Deposits and Expert Solution

[0116] The applicant requests that a sample of the deposited micro-organisms stated below may only be made available to an expert, until the date on which the patent is granted.

[0117] The Lactobacillus fermentum strain CHCC12798 was deposited at German Collection of Microorganisms and Cell Cultures (Deutsche Sammlung von Mikroorganismen und Zellkulturen GmbH; DSMZ), Inhoffenstr. 7B, D-38124 Braunschweig deposited on Jul. 16, 2015 under the accession No.: 32084.

[0118] The Lactobacillus fermentum strain CHCC12797 was deposited at German Collection of Microorganisms and Cell Cultures (Deutsche Sammlung von Mikroorganismen und Zellkulturen GmbH; DSMZ), Inhoffenstr. 7B, D-38124 Braunschweig deposited on Jul. 16, 2015 under the accession No.: 32085.

[0119] The Lactobacillus fermentum strain CHCC14591 was deposited at German Collection of Microorganisms and Cell Cultures (Deutsche Sammlung von Mikroorganismen und Zellkulturen GmbH; DSMZ), Inhoffenstr. 7B, D-38124 Braunschweig deposited on Jul. 16, 2015 under the accession No.: 32086.

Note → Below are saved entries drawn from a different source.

theorem portRun_portStopped (p : Nat) (s : State) :
    (verge p (portStopped p s)).state = .none ∧ (portRun p (portStopped p s)).chars = [] := by
  have hb : ∀ b : Bool, (verge p (if b = true then macBump 21 p (abortVerge p .ok s)
      else abortVerge p .ok s)).state = .none := by
    intro b
    have hm := verge_abortVerge p .ok s
    split
    · rw [verge_congr (s := abortVerge p .ok s) ((OnlyIn.of (G := ⟨[.regs, .flt], 0⟩) fun _ _ =>
        (OnlyIn.refl _).macBump).keeps .ports)]
      exact hm
    · exact hm
  unfold portStopped
  extract_lets s1 s2 s3
  have h3 : portRun p s3 = { portRun p s2 with
    chars := [], broken := false, framing := false, parity := false, errIndex := none } := portRun_setPortRun p _ s2
  rw [verge, portRun_setPortRun]
  exact ⟨(congrArg (fun r => r.verge.state) h3).trans (hb (receiving p s1)), congrArg PortRun.chars h3⟩

theorem portRun_clearPort (p q : Nat) (s : State) : portRun q (clearPort p s) = portRun q (portStopped p s) := by
  rw [portRun, clearPort_eq, (onlyIn_setLink p false _).keeps .ports, (OnlyIn.of (G := ⟨[.regs, .pulses, .macs, .jct,
    .tpk, .flt, .wpt, .gates], 0⟩) fun _ _ => (OnlyIn.refl _).clearMac).keeps .ports]
  rfl

theorem startReset_port {p : Nat} {s : State} (hp : p < 128) (h : inReset p s = false) :
    startReset p s = setInReset p true (clearPort p s) := by
  have hz : zeroesAtStart p = false := by
    simp only [zeroesAtStart, decide_eq_false_iff_not]
    omega
  have hc : clearFunction p s = clearPort p s := if_pos hp
  unfold startReset
  rw [if_neg (by simp [h]; omega)]
  dsimp only
  rw [if_neg (by omega), hz, if_neg (by omega)]
  exact congrArg (setInReset p true) hc

/-! ### T1L links (R172, R173) -/

/-- The settings of a port stand through a link change. -/
theorem rg_setLink_settings {p r i : Nat} (up : Bool) (s : State) (hr : MST_EVT_CNT < r) (hlt : r < 0x8000)
    (hst : r ≠ FPA_PORT_STAT) (hc : r ≠ FPA_CAUSE) (hi : i < 2 ^ 24) (hp : p < 2 ^ 24) :
    rg r i (setLink p up s) = rg r i s :=
  rg_setLink_other up s hr (rkey_lt_of_lt hlt hi) (rkey_ne_of_lt hst hi hp) (rkey_ne_of_lt hc hi hp)

/-- The link status of a T1L port as it is shown once the link has been set. -/
theorem t1lStatus_spec {p level : Nat} (up ma lt lr : Bool) (s : State) (hp : p < 128)
    (hl : (t1lSetting p level ma s).1 * 2 + b2n (t1lSetting p level ma s).2 < 8 ∨ up = false) :
    let t := t1lStatus p up level ma lt lr s
    bit (rg FPA_PORT_STAT p t) 0 = bit (rg FPA_PORT_STAT p s) 0 ∧
      rgF FPA_PORT_STAT p 7 5 t = (if up then
        (t1lSetting p level ma s).1 * 2 + b2n (t1lSetting p level ma s).2 else 0) ∧
      eeeInEffect p t = eeeInEffect p s ∧ bit (rg FPA_PORT_STAT p t) 15 = (lr && eeeInEffect p s) := by
  intro t
  have ht : rg FPA_PORT_STAT p t = setFld (setFld (rg FPA_PORT_STAT p s) 7 5
      (if up then (t1lSetting p level ma s).1 * 2 + b2n (t1lSetting p level ma s).2 else 0)) 15 13
      (4 * b2n (lr && eeeInEffect p s) + 2 * b2n ((lt && eeeInEffect p s) || (verge p s).state != .none)) := by
    show rg FPA_PORT_STAT p (t1lStatus p up level ma lt lr s) = _
    unfold t1lStatus
    dsimp only
    rw [setRgF, rg_setRg_same, setRgF, rg_setRg_same]
  have hother : rg FPA_T1L_CFG p t = rg FPA_T1L_CFG p s :=
    (rg_setRgF_other (rkey_ne_of_lt (by decide) (by omega) (by omega))).trans
      (rg_setRgF_other (rkey_ne_of_lt (by decide) (by omega) (by omega)))
  have h0 : bit (rg FPA_PORT_STAT p t) 0 = bit (rg FPA_PORT_STAT p s) 0 := by
    rw [ht, bit_setFld_other _ (by decide) (by decide), bit_setFld_other _ (by decide) (by decide)]
  refine ⟨h0, ?_, ?_, ?_⟩
  · rw [rgF, ht, fld_setFld_other _ (by decide) (by decide) (by decide) (by decide),
      fld_setFld_same _ _ _ _ (by decide) (by decide)]
    refine Nat.mod_eq_of_lt ?_
    split
    · next h => exact hl.resolve_right (by simp [h])
    · decide
  · rw [eeeInEffect, eeeInEffect, linkUp, linkUp, if_pos hp, if_pos hp, h0, hother]
    rfl
  · rw [ht, bit, setFld_getLsbD _ _ _ _ _ (by decide), if_pos (by decide)]
    generalize (lr && eeeInEffect p s) = a
    generalize ((lt && eeeInEffect p s) || (verge p s).state != .none) = c
    revert a c
    decide

theorem linkChange_elsewhere {p : Nat} {up ma lt lr pl : Bool} {x : LinkPartner} {s : State}
    (h : portOn p s = false ∨ isSerial p s = true ∨ dieUp (p / 64) s = false) :
    linkChange p up x ma lt lr pl s = s := if_pos (by simpa using h)

theorem linkChange_t1l {p : Nat} {up ma lt lr pl : Bool} {x : LinkPartner} {s : State} (ho : portOn p s = true)
    (hs : isSerial p s = false) (hd : dieUp (p / 64) s = true) (hm : portMode p s = 0) :
    linkChange p up x ma lt lr pl s = t1lLink p up x ma lt lr s :=
  (if_neg (by simp [ho, hs, hd])).trans (if_pos hm)

theorem linkChange_other {p : Nat} {up ma lt lr pl : Bool} {x : LinkPartner} {s : State} (ho : portOn p s = true)
    (hs : isSerial p s = false) (hd : dieUp (p / 64) s = true) (hm : portMode p s ≠ 0) :
    linkChange p up x ma lt lr pl s =
      setRgF FPA_PORT_STAT p 15 13 (b2n (pl && plcaRuns p s)) (setLink p up s) :=
  (if_neg (by simp [ho, hs, hd])).trans (if_neg hm)

/-- A T1L port's run with EEE as it was advertised. -/
def eeeSet (p : Nat) (e : Bool) (s : State) : State := setPortRun p { portRun p s with eee := e } s

theorem t1lLink_eq (p : Nat) (up : Bool) (x : LinkPartner) (ma lt lr : Bool) (s : State) :
    t1lLink p up x ma lt lr s = t1lStatus p (up && t1lAgrees p x.level.toNat ma s) x.level.toNat ma lt lr
      (setLink p (up && t1lAgrees p x.level.toNat ma s)
        (eeeSet p ((up && t1lAgrees p x.level.toNat ma s) && x.eee) s)) := rfl

/-- The setting of an agreed link has a code of three bits. -/
theorem t1lSetting_lt {p level : Nat} {up ma : Bool} {s : State} (h : (up && t1lAgrees p level ma s) = true) :
    (t1lSetting p level ma s).1 * 2 + b2n (t1lSetting p level ma s).2 < 8 := by
  have hb : ∀ b : Bool, b2n b < 2 := by decide
  obtain ⟨-, ha⟩ := Bool.and_eq_true_iff.1 h
  unfold t1lSetting
  by_cases hn : t1lNegotiates p s = true
  · have hl : level = 1 ∨ level = 2 := by
      simp only [t1lAgrees, hn, Bool.not_true, Bool.false_or, Bool.and_eq_true, decide_eq_true_eq] at ha
      exact ha.1.1
    rw [if_pos hn]
    have := hb ma
    dsimp only
    omega
  · rw [if_neg hn]
    have := hb (t1lRole p s == 1)
    have : t1lLevel p s < 3 := Nat.mod_lt _ (by decide)
    dsimp only
    omega

theorem t1lSetting_congr {s t : State} {p : Nat} (h : rg FPA_T1L_CFG p t = rg FPA_T1L_CFG p s) (level : Nat)
    (ma : Bool) : t1lSetting p level ma t = t1lSetting p level ma s := by
  unfold t1lSetting t1lNegotiates t1lLevel t1lRole rgF
  rw [h]

/-- What a link change shows of a T1L port (R172, R173). -/
theorem t1lLink_spec {p : Nat} (hp : p < 128) (up : Bool) (x : LinkPartner) (ma lt lr : Bool) (s : State) :
    let t := t1lLink p up x ma lt lr s
    let link := up && t1lAgrees p x.level.toNat ma s
    bit (rg FPA_PORT_STAT p t) 0 = link ∧
      rgF FPA_PORT_STAT p 7 5 t = (if link then
        (t1lSetting p x.level.toNat ma s).1 * 2 + b2n (t1lSetting p x.level.toNat ma s).2 else 0) ∧
      eeeInEffect p t = (link && x.eee && bit (rg FPA_T1L_CFG p s) 0 && bit (rg FPA_T1L_CFG p s) 1) ∧
      bit (rg FPA_PORT_STAT p t) 15 = (lr && eeeInEffect p t) := by
  dsimp only
  rw [t1lLink_eq]
  generalize hlink : (up && t1lAgrees p x.level.toNat ma s) = link
  have hcfg : rg FPA_T1L_CFG p (setLink p link (eeeSet p (link && x.eee) s)) = rg FPA_T1L_CFG p s :=
    rg_setLink_settings link _ (by decide) (by decide) (by decide) (by decide) (by omega) (by omega)
  have heee : (portRun p (setLink p link (eeeSet p (link && x.eee) s))).eee = (link && x.eee) := by
    rw [portRun, (onlyIn_setLink p link _).keeps .ports]
    exact congrArg PortRun.eee (portRun_setPortRun p _ s)
  have hup := link_setLink link (eeeSet p (link && x.eee) s) (by omega : p < 2 ^ 24)
  obtain ⟨h0, h75, he, h15⟩ := t1lStatus_spec (level := x.level.toNat) link ma lt lr
    (setLink p link (eeeSet p (link && x.eee) s)) hp (by
      rw [t1lSetting_congr hcfg]
      cases link
      · exact .inr rfl
      · exact .inl (t1lSetting_lt hlink))
  have heff : eeeInEffect p (setLink p link (eeeSet p (link && x.eee) s)) =
      (link && x.eee && bit (rg FPA_T1L_CFG p s) 0 && bit (rg FPA_T1L_CFG p s) 1) := by
    rw [eeeInEffect, linkUp, if_pos hp, hup, hcfg, heee]
    cases link
    · rfl
    · simp [Bool.and_comm, Bool.and_assoc]
  refine ⟨h0.trans hup, ?_, he.trans heff, h15.trans (by rw [he])⟩
  rw [h75, t1lSetting_congr hcfg]

/-! ### Clamp events (R188) -/

/-- The event marked in a measurement under way. -/
def clampNoted (p : Nat) (start : Word) (dur : Nat) (s : State) : State :=
  onlyIf (surgeInMeasurement (verge p s) start dur) (setVerge p { verge p s with currentEnergy := true }) s

theorem onlyIn_clampNoted (p : Nat) (start : Word) (dur : Nat) (s : State) :
    OnlyIn ⟨[.ports], 23⟩ s (clampNoted p start dur s) :=
  (OnlyIn.refl s).onlyIf fun _ h => h.setVerge (hF := .mono (.refl _) rfl)

/-- An event of its own. -/
def clampCounted (p k : Nat) (start : Word) (s : State) : State :=
  setCause FPA_CAUSE p 1 (pulseSource (.port p 4) (setRg FPA_SURGE_LAST p start
    (addSurgeClass p k 1 (bump FPA_SURGE_CNT p 31 0 (setPortRun p { portRun p s with surgeClass := some k } s)))))

/-- An event merged with the one before, of class `old`. -/
def clampMerged (p k old : Nat) (s : State) : State :=
  if old < k then
    addSurgeClass p k 1 (addSurgeClass p old 1023 (setPortRun p { portRun p s with surgeClass := some k } s))
  else s

theorem surgeClampEvent_own {p peak dur gap : Nat} {start : Word} {s : State} (hp : 50 < peak) (hd : 20 ≤ dur)
    (hg : 10000 < gap) :
    surgeClampEvent p peak dur gap start s = clampCounted p (surgeClassOf peak) start (clampNoted p start dur s) := by
  unfold surgeClampEvent
  rw [if_neg (by omega)]
  dsimp only
  rw [if_neg (by omega)]
  rfl

theorem surgeClass_clampNoted (p : Nat) (start : Word) (dur : Nat) (s : State) :
    (portRun p (clampNoted p start dur s)).surgeClass = (portRun p s).surgeClass :=
  onlyIf_keeps (v := fun t => (portRun p t).surgeClass) (by rw [setVerge, portRun_setPortRun])

theorem surgeClampEvent_merged {p peak dur gap old : Nat} {start : Word} {s : State} (hp : 50 < peak) (hd : 20 ≤ dur)
    (hg : gap ≤ 10000) (ho : (portRun p s).surgeClass = some old) :
    surgeClampEvent p peak dur gap start s = clampMerged p (surgeClassOf peak) old (clampNoted p start dur s) := by
  have hn := (surgeClass_clampNoted p start dur s).trans ho
  unfold surgeClampEvent
  rw [if_neg (by omega)]
  dsimp only
  rw [if_pos hg]
  unfold clampNoted at hn ⊢
  simp only [hn]
  rfl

[0120] The Lactobacillus fermentum strain CHCC14588 was deposited at German Collection of Microorganisms and Cell Cultures (Deutsche Sammlung von Mikroorganismen und Zellkulturen GmbH; DSMZ), Inhoffenstr. 7B, D-38124 Braunschweig deposited on Jul. 16, 2015 under the accession No.: 32087.

[0121] The Lactobacillus fermentum strain CHCC15844 was deposited at German Collection of Microorganisms and Cell Cultures (Deutsche Sammlung von Mikroorganismen und Zellkulturen GmbH; DSMZ), Inhoffenstr. 7B, D-38124 Braunschweig deposited on Jul. 16, 2015 under the accession No.: 32088.

[0122] The Lactobacillus fermentum strain CHCC15865 was deposited at German Collection of Microorganisms and Cell Cultures (Deutsche Sammlung von Mikroorganismen und Zellkulturen GmbH; DSMZ), Inhoffenstr. 7B, D-38124 Braunschweig deposited on Jul. 16, 2015 under the accession No.: 32089.

[0123] The Lactobacillus fermentum strain CHCC15847 was deposited at German Collection of Microorganisms and Cell Cultures (Deutsche Sammlung von Mikroorganismen und Zellkulturen GmbH; DSMZ), Inhoffenstr. 7B, D-38124 Braunschweig deposited on Jul. 16, 2015 under the accession No.: 32090.

[0124] The Lactobacillus fermentum strain CHCC15848 was deposited at German Collection of Microorganisms and Cell Cultures (Deutsche Sammlung von Mikroorganismen und Zellkulturen GmbH; DSMZ), Inhoffenstr. 7B, D-38124 Braunschweig deposited on Jul. 16, 2015 under the accession No.: 32091.

[0125] The Lactobacillus fermentum strain CHCC15926 was deposited at German Collection of Microorganisms and Cell Cultures (Deutsche Sammlung von Mikroorganismen und Zellkulturen GmbH; DSMZ), Inhoffenstr. 7B, D-38124 Braunschweig deposited on Jul. 22, 2015 under the accession No.: 32096.

[0126] The Lactobacillus fermentum strain CHCC2008 was deposited at German Collection of Microorganisms and Cell Cultures (Deutsche Sammlung von Mikroorganismen und Zellkulturen GmbH; DSMZ), Inhoffenstr. 7B, D-38124 Braunschweig deposited on May 19, 2009 under the accession No.: 22584.

[0127] The Lactobacillus rhamnosus strain CHCC15860 was deposited at German Collection of Microorganisms and Cell Cultures (Deutsche Sammlung von Mikroorganismen und Zellkulturen GmbH; DSMZ), Inhoffenstr. 7B, D-38124 Braunschweig deposited on Jul. 16, 2015 under the accession No.: 32092.

[0128] The deposits were made according to the Budapest treaty on the international recognition of the deposit of microorganisms for the purposes of patent procedure.